→ The data:
□ □ □
-- ==== Sys2Proof/Word.lean ====
section
/-! DEFINITION. The Word of the machine: the 16-bit unsigned unit of storage of memory cells and
registers (spec/00_scope.md R8, R13), and the byte of an image file, which exists only outside the
CORE (spec/20_memory.md R52, R72). -/

namespace Sys2Proof

/-- A Word: "the fixed-width (16-bit) unit of storage for memory cells and registers" (R13). -/
abbrev Word := BitVec 16

/-- A byte of an image file. The CORE has no bytes (R52); only the loader does (R72). -/
abbrev Byte := BitVec 8

/-- The number of a register, 0 to 15 (spec/10_state.md R21). -/
abbrev RegIndex := Fin 16

/-- The operand Word that names a register: its number as a Word (spec/30_encoding.md R84). -/
def RegIndex.toWord (r : RegIndex) : Word := BitVec.ofNat 16 r.val

end Sys2Proof
end

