-- ==== Sys2Proof/WellFormed.lean ====
section
/-! DEFINITION. Which terms of `Instr` stand for an instruction of the machine. The spec restricts nothing
but the opcode word of an unmapped instruction: operand words may hold any value (spec/30_encoding.md R84,
R87), so an instruction with a register index above 15 is well formed; it executes and faults. -/

namespace Sys2Proof

/-- Whether an opcode word has a handler: "0x0001 to 0x0011", compared on all 16 bits (R88, R89). -/
def hasHandler (op : Word) : Bool := decide (1 ≤ op.toNat ∧ op.toNat ≤ Config.numOpcodes)

/-- The well-formed instructions. The one check: the opcode word of an unmapped instruction has no
handler (R90). -/
def Instr.wellFormed : Instr → Bool
  | .unmapped op _ _ _ => !hasHandler op
  | .add _ _ _ | .mul _ _ _ | .sub _ _ _ | .div _ _ _ | .cop _ _ _ | .afc _ _ _ | .load _ _ _
  | .str _ _ _ | .equ _ _ _ | .inf _ _ _ | .infe _ _ _ | .sup _ _ _ | .supe _ _ _ | .jmp _ _ _
  | .jmpc _ _ _ | .pop _ _ _ | .push _ _ _ => true

end Sys2Proof
end

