/-! ### Well-formedness: the one check -/

theorem test_wellFormed_refuses_first_handled_opcode : (Instr.unmapped 0x0001 0 0 0).wellFormed = false := by decide
theorem test_wellFormed_refuses_last_handled_opcode : (Instr.unmapped 0x0011 0 0 0).wellFormed = false := by decide
theorem test_wellFormed_unmapped_zero : (Instr.unmapped 0x0000 0 0 0).wellFormed = true := by decide
theorem test_wellFormed_unmapped_above : (Instr.unmapped 0x0012 0 0 0).wellFormed = true := by decide

/-! ### Decoding: one word list per constructor, from R88 and the examples of each rule -/

theorem test_decode_arithmetic : decode ⟨0x0001, 2, 0, 1⟩ = .add 2 0 1 ∧ decode ⟨0x0002, 2, 0, 1⟩ = .mul 2 0 1 ∧
    decode ⟨0x0003, 0, 0, 2⟩ = .sub 0 0 2 ∧ decode ⟨0x0004, 2, 0, 1⟩ = .div 2 0 1 := by decide
theorem test_decode_transfer : decode ⟨0x0005, 3, 0, 0⟩ = .cop 3 0 0 ∧ decode ⟨0x0006, 0, 5, 0⟩ = .afc 0 5 0 ∧
    decode ⟨0x0007, 3, 100, 0⟩ = .load 3 100 0 ∧ decode ⟨0x0008, 100, 2, 0⟩ = .str 100 2 0 := by decide
theorem test_decode_compare : decode ⟨0x0009, 2, 0, 1⟩ = .equ 2 0 1 ∧ decode ⟨0x000A, 2, 0, 1⟩ = .inf 2 0 1 ∧
    decode ⟨0x000B, 2, 0, 1⟩ = .infe 2 0 1 ∧ decode ⟨0x000C, 2, 0, 1⟩ = .sup 2 0 1 ∧
    decode ⟨0x000D, 2, 0, 1⟩ = .supe 2 0 1 := by decide
theorem test_decode_control : decode ⟨0x000E, 12, 0, 0⟩ = .jmp 12 0 0 ∧ decode ⟨0x000F, 0, 3, 0⟩ = .jmpc 0 3 0 := by
  decide
theorem test_decode_stack : decode ⟨0x0010, 1, 0, 0⟩ = .pop 1 0 0 ∧ decode ⟨0x0011, 0, 0, 0⟩ = .push 0 0 0 := by decide
theorem test_decode_unmapped : decode ⟨0x0000, 99, 98, 97⟩ = .unmapped 0 99 98 97 ∧
    decode ⟨0x0012, 0, 0, 0⟩ = .unmapped 0x0012 0 0 0 ∧ decode ⟨0xFFFF, 0, 0, 0⟩ = .unmapped 0xFFFF 0 0 0 := by decide
theorem test_decodeWords_truncated : decodeWords [0x0001, 2, 0] = .error (.truncated 3) := by rfl
theorem test_encodeProgram_scenario1 : encodeProgram [.afc 0 5 0, .afc 1 3 0, .add 2 0 1] =
    [0x0006, 0, 5, 0, 0x0006, 1, 3, 0, 0x0001, 2, 0, 1] := by decide

/-! The model's numbering of an instruction as one number (log 18): bit 0 is the least significant bit of the first word. -/

theorem test_decodeTableWord_add : decodeTableWord 64 0x0001000000020001 = some (.add 2 0 1) := by decide
theorem test_decodeTableWord_short : decodeTableWord 16 0x0011 = some (.push 0 0 0) := by decide
theorem test_withFetchWord_runs : seen (State.reset.withFetchWord 64 0x0000FFFF00000006) 0 =
    some (0xFFFF, 4, .running, none) := by decide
□ □ □
→ Assignment: Please reply with an exact copy of the lines above, starting at the first and ending at the line that holds "registers (spec/00_scope.md R8, R13), and".

→ Solution to the problem:
-- ==== Sys2Proof/Word.lean ====
section
/-! DEFINITION. The Word of the machine: the 16-bit unsigned unit of storage of memory cells and
registers (spec/00_scope.md R8, R13), and the byte of an image file, which exists only outside the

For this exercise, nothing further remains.